(Data shown)

-- ==== Sys2Proof/Tests/Slice0.lean ====
section
/-! SUPPORT. Tests: well-formedness, decoding, one step per instruction, and for every statement with hypotheses a
state and operands that meet them. Expected results are those of `95_test_vectors.md`, cited by its section. -/

namespace Sys2Proof.Tests

open Sys2Proof Sys2Proof.Machine

/-! ## Small states -/

/-- The state after entry: `CoreReady` of R177 at word `m`, micro-step `k`. -/
def readyAt (m : BitVec 5) (k : BitVec 6) : State :=
  { State.reset with
    mpc := m
    u := k
    out := { din := false, iin := false, dout := false, sclk := false, hvrst := false }
    dir := readyDirs }

/-- The same with the clock high. -/
def clockHigh (m : BitVec 5) (k : BitVec 6) : State :=
  { readyAt m k with out := { din := false, iin := false, dout := false, sclk := true, hvrst := false } }

/-- The same with data-out driven by the engine. -/
def doutDriven (m : BitVec 5) : State := { readyAt m 0 with dir := DirReg.allOut }

/-- The lines as before `ENTER`: no line is an output. -/
def beforeEntry (m : BitVec 5) : State := { State.reset with mpc := m }

/-- The same with another word at `m`. -/
def withWord (m : BitVec 5) (k : BitVec 6) (w : ProgWord) : State :=
  { readyAt m k with prog := fixedProgram.set m.toNat w }

/-- The answer's next state, if it is one. -/
def nextOf : Host.Outcome State Fault Refusal → Option State
  | .next t => some t
  | .fault _ => none
  | .refused _ => none

/-- The newest event, the counter and the operand registers of a next state. -/
def lastEvent (o : Host.Outcome State Fault Refusal) : Option (Event × Nat × Nat × Byte × Byte) :=
  (nextOf o).bind (fun t => t.log.head?.map (fun e => (e, t.mpc.toNat, t.u.toNat, t.dreg, t.ireg)))

/-! ## Well-formedness: a pair that has a name is refused as a raw `XFER` (R96) -/

theorem test_ldcmd_pair_ill_formed : (Instr.xfer 0x40#8 0x4C#8).wellFormed = false := by decide
theorem test_lddata_pair_ill_formed : (Instr.xfer 0x62#8 0x2C#8).wellFormed = false := by decide
theorem test_sell_pair_ill_formed : (Instr.xfer 0x00#8 0x64#8).wellFormed = false := by decide
theorem test_selh_pair_ill_formed : (Instr.xfer 0x00#8 0x74#8).wellFormed = false := by decide
theorem test_sele_pair_ill_formed : (Instr.xfer 0x00#8 0x66#8).wellFormed = false := by decide
theorem test_wrl_pair_ill_formed : (Instr.xfer 0x00#8 0x6C#8).wellFormed = false := by decide
theorem test_wrh_pair_ill_formed : (Instr.xfer 0x00#8 0x7C#8).wellFormed = false := by decide
theorem test_wre_pair_ill_formed : (Instr.xfer 0x00#8 0x6E#8).wellFormed = false := by decide
theorem test_unnamed_pair_well_formed : (Instr.xfer 0x00#8 0x4C#8).wellFormed = true := by decide

/-! ## Decoding: words written bit by bit as `K D I` (2.7, R94, R96) -/

theorem test_decode_xfer : decodeWord 0b0001010101001010101#19 = .ok (.xfer 0xAA#8 0x55#8) := by rfl
theorem test_decode_ldcmd : decodeWord 0b0000100000001001100#19 = .ok .ldcmd := by rfl
theorem test_decode_lddata : decodeWord 0b0000110001000101100#19 = .ok (.lddata 0x62#8) := by rfl
theorem test_decode_sell : decodeWord 0b0000000000001100100#19 = .ok .sell := by rfl
theorem test_decode_selh : decodeWord 0b0000000000001110100#19 = .ok .selh := by rfl
theorem test_decode_sele : decodeWord 0b0000000000001100110#19 = .ok .sele := by rfl
theorem test_decode_wrl : decodeWord 0b0000000000001101100#19 = .ok .wrl := by rfl
theorem test_decode_wrh : decodeWord 0b0000000000001111100#19 = .ok .wrh := by rfl
theorem test_decode_wre : decodeWord 0b0000000000001101110#19 = .ok .wre := by rfl
theorem test_decode_poll : decodeWord 0b0010000000000000000#19 = .ok .poll := by rfl
theorem test_decode_enter : decodeWord 0b0100000000000000000#19 = .ok .enter := by rfl
theorem test_decode_exit : decodeWord 0b0110000000000000000#19 = .ok .exit := by rfl
theorem test_decode_halt : decodeWord 0b1000000000000000000#19 = .ok .halt := by rfl
theorem test_decode_poll_operand : decodeWord 0b0010000000000000001#19 = .error (.reservedOperand 1#3) := by rfl
theorem test_decode_halt_operand : decodeWord 0b1001111111100000000#19 = .error (.reservedOperand 4#3) := by rfl
theorem test_decode_kind_five : decodeWord 0b1010000000000000000#19 = .error (.reservedKind 5#3) := by rfl

/-- The row of `WFUSE.L` with `v = 0x62`, first word leftmost as the table writes it. -/
theorem test_decode_wfuseL : decodeTableWord 96
    0b00001000000010011000000110001000101100000000000000110010000000000000011011000010000000000000000
    = some (.wfuseL 0x62#8) := by decide +kernel

/-- The row of `WFUSE.H` with `v = 0xDF`. -/
theorem test_decode_wfuseH : decodeTableWord 96
    0b00001000000010011000001101111100101100000000000000111010000000000000011111000010000000000000000
    = some (.wfuseH 0xDF#8) := by decide +kernel

/-- The row of `WFUSE.E` with `v = 0xFF`. -/
theorem test_decode_wfuseE : decodeTableWord 96
    0b00001000000010011000001111111100101100000000000000110011000000000000011011100010000000000000000
    = some (.wfuseE 0xFF#8) := by decide +kernel

/-- The row of `SESSION`. -/
theorem test_decode_session : decodeTableWord 344
    0b010000000000000000000001000000010011000000110001000101100000000000000110010000000000000011011000010000000000000000000010000000100110000011011111001011000000000000001110100000000000000111110000100000000000000000000100000001001100000111111110010110000000000000011001100000000000001101110001000000000000000001100000000000000001000000000000000000
    = some .session := by decide +kernel

/-- The same five words of `WFUSE.L 0x62` with the first word at the least significant end (log entry 7). -/
theorem test_decode_wfuseL_low_first : decodeTableWord 96
    (0x0404C + 0x0622C * 2 ^ 19 + 0x00064 * 2 ^ 38 + 0x0006C * 2 ^ 57 + 0x10000 * 2 ^ 76)
    = some (.wfuseL 0x62#8) := by decide +kernel

/-- A bit above the row's word is no instruction. -/
theorem test_decode_high_bit : decodeTableWord 24 (0x0404C + 2 ^ 19) = none := by decide +kernel

/-- The first step after reset runs the placed word (log entry 1). -/
theorem test_placed_halt : nextOf (step (State.reset.withFetchWord 24 0x40000)) =
    some (State.reset.withFetchWord 24 0x40000) := by decide +kernel

/-- A placed transfer runs as the first step after reset, from the lines of the launch premise (log entry 1). -/
theorem test_placed_ldcmd : lastEvent (step (State.reset.withFetchWord 24 0x0404C)) =
    some (.drive .din false, 0, 1, 0x40#8, 0x4C#8) := by decide +kernel

/-- A placed fuse write starts with its first transfer, `LDCMD`. -/
theorem test_placed_wfuseE : lastEvent (step (State.reset.withFetchWord 96
    (0x0404C + 0x0FF2C * 2 ^ 19 + 0x00066 * 2 ^ 38 + 0x0006E * 2 ^ 57 + 0x10000 * 2 ^ 76))) =
    some (.drive .din false, 0, 1, 0x40#8, 0x4C#8) := by decide +kernel

/-! ## Steps -/

/-- 2.2, `u = 0`: `DIN = 0`, operands loaded. -/
theorem test_ldcmd_first : lastEvent (exec .ldcmd (readyAt 1 0)) = some (.drive .din false, 1, 1, 0x40#8, 0x4C#8) := by
  decide

/-- 2.2, `u = 8`: the first `1` on the data line, bit 6 of `0x40`. -/
theorem test_ldcmd_bit6 : lastEvent (exec .ldcmd { readyAt 1 8 with dreg := 0x40#8, ireg := 0x4C#8 }) =
    some (.drive .din true, 1, 9, 0x40#8, 0x4C#8) := by decide

/-- 2.3: bit 7 of `0x80` is on the data line at slot 1. -/
theorem test_xfer_bit7 : lastEvent (exec (.xfer 0x80#8 0x01#8) { readyAt 1 4 with dreg := 0x80#8, ireg := 0x01#8 }) =
    some (.drive .din true, 1, 5, 0x80#8, 0x01#8) := by decide

/-- 2.3: bit 0 of `0x01` is on the instruction line at slot 8. -/
theorem test_xfer_bit0 : lastEvent (exec (.xfer 0x80#8 0x01#8) { readyAt 1 33 with dreg := 0x80#8, ireg := 0x01#8 }) =
    some (.drive .iin true, 1, 34, 0x80#8, 0x01#8) := by decide

/-- R122: the last micro-step lowers the clock and goes to the next word. -/
theorem test_lddata_last : lastEvent (exec (.lddata 0x62#8) { clockHigh 2 41 with dreg := 0x62#8, ireg := 0x2C#8 }) =
    some (.drive .sclk false, 3, 0, 0x62#8, 0x2C#8) := by decide

theorem test_sell_first : lastEvent (exec .sell (readyAt 3 0)) = some (.drive .din false, 3, 1, 0x00#8, 0x64#8) := by
  decide
theorem test_selh_first : lastEvent (exec .selh (readyAt 8 0)) = some (.drive .din false, 8, 1, 0x00#8, 0x74#8) := by
  decide
theorem test_sele_first : lastEvent (exec .sele (readyAt 13 0)) = some (.drive .din false, 13, 1, 0x00#8, 0x66#8) := by
  decide
theorem test_wrl_first : lastEvent (exec .wrl (readyAt 4 0)) = some (.drive .din false, 4, 1, 0x00#8, 0x6C#8) := by
  decide
theorem test_wrh_first : lastEvent (exec .wrh (readyAt 9 0)) = some (.drive .din false, 9, 1, 0x00#8, 0x7C#8) := by
  decide
theorem test_wre_first : lastEvent (exec .wre (readyAt 14 0)) = some (.drive .din false, 14, 1, 0x00#8, 0x6E#8) := by
  decide

/-- U6: a transfer does not start with the clock high. -/
theorem test_xfer_clock_high : exec (.xfer 0x00#8 0x00#8) (clockHigh 1 0) = .refused .transferWithClockHigh := by rfl

/-- 2.4, first row: a high sample goes on. -/
theorem test_poll_high (h : Config.doutLevel 0 = true) :
    lastEvent (exec .poll (readyAt 5 0)) = some (.sample true, 6, 0, 0x00#8, 0x00#8) := by
  simp [exec, execPoll, pollMicro, answer, h, readyAt, State.reset, lastEvent, nextOf, nextWord, sample]

/-- 2.4, second row: a low sample stays. -/
theorem test_poll_low (h : Config.doutLevel 0 = false) :
    lastEvent (exec .poll (readyAt 5 0)) = some (.sample false, 5, 0, 0x00#8, 0x00#8) := by
  simp [exec, execPoll, pollMicro, answer, h, readyAt, State.reset, lastEvent, nextOf, sample]

/-- R203: no `POLL` and no transfer before `ENTER`. -/
theorem test_poll_before_enter : exec .poll State.reset = .refused .linesNotConfigured := by rfl
theorem test_xfer_before_enter : exec (.xfer 0xAA#8 0x55#8) State.reset = .refused .linesNotConfigured := by rfl

/-- U3: no sample while the engine drives data-out. -/
theorem test_poll_driven : exec .poll (doutDriven 5) = .refused .sampleWhileDriven := by rfl

/-- 2.6, `u = 0` of `ENTER` from reset. -/
theorem test_enter_first : lastEvent (exec .enter State.reset) = some (.setDirAllOut, 0, 1, 0x00#8, 0x00#8) := by decide

/-- 2.6, `u = 8`. -/
theorem test_enter_last : lastEvent (exec .enter (readyAt 0 8)) = some (.delay .tSettle2, 1, 0, 0x00#8, 0x00#8) := by
  decide

/-- 2.6: `EXIT` from `(16, 0)`: one event, the level view, and `done` rises. -/
theorem test_exit : (nextOf (exec .exit (readyAt 16 0))).map (fun t => (levelView t, t.mpc, done t)) =
    some (⟨.level false, .level false, .z, .level false, .level true⟩, 17#5, true) := by decide

/-- 2.6: `HALT` at `(17, 0)`. -/
theorem test_halt : nextOf (exec .halt (readyAt 17 0)) = some (readyAt 17 0) := by decide

/-- 2.5: the end of `WFUSE.L 0x62`, its registers, and its events by number. -/
theorem test_wfuseL (h : Config.doutLevel 0 = true) :
    (nextOf (exec (.wfuseL 0x62#8) (readyAt 1 0))).map (fun t => (t.dreg, t.ireg, t.mpc)) =
      some (0x00#8, 0x6C#8, 6#5) := by
  rw [exec_fuseWrite _ .low 0x62#8 rfl, (fuseWrite_next_iff _ _ _ _).2 ⟨rfl, rfl, rfl, rfl, rfl⟩,
    fuseTransfers_eq _ _ _ rfl]
  simp [nextOf, pollMicro, answer, readyAt, State.reset, h, fuseStrobe]

/-- 2.5: the two strings of `WFUSE.H 0xDF` over its 44 edges. -/
theorem test_wfuseH_strings : clockSampled (wires (readyAt 6 0)) (fuseEvents .high 0xDF#8) =
    List.zip
      ("00100000000011011111000000000000000000000000".toList.map (· == '1'))
      ("00100110000000101100000011101000000111110000".toList.map (· == '1')) := by decide +kernel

(End Data shown)

### Directions
From the material above, retype precisely the lines between the line holding "next word. -/" and the line holding "some (.drive .sclk", inclusive, and nothing beyond them.

### Reply
/-- R122: the last micro-step lowers the clock and goes to the next word. -/
theorem test_lddata_last : lastEvent (exec (.lddata 0x62#8) { clockHigh 2 41 with dreg := 0x62#8, ireg := 0x2C#8 }) =
    some (.drive .sclk false, 3, 0, 0x62#8, 0x2C#8) := by decide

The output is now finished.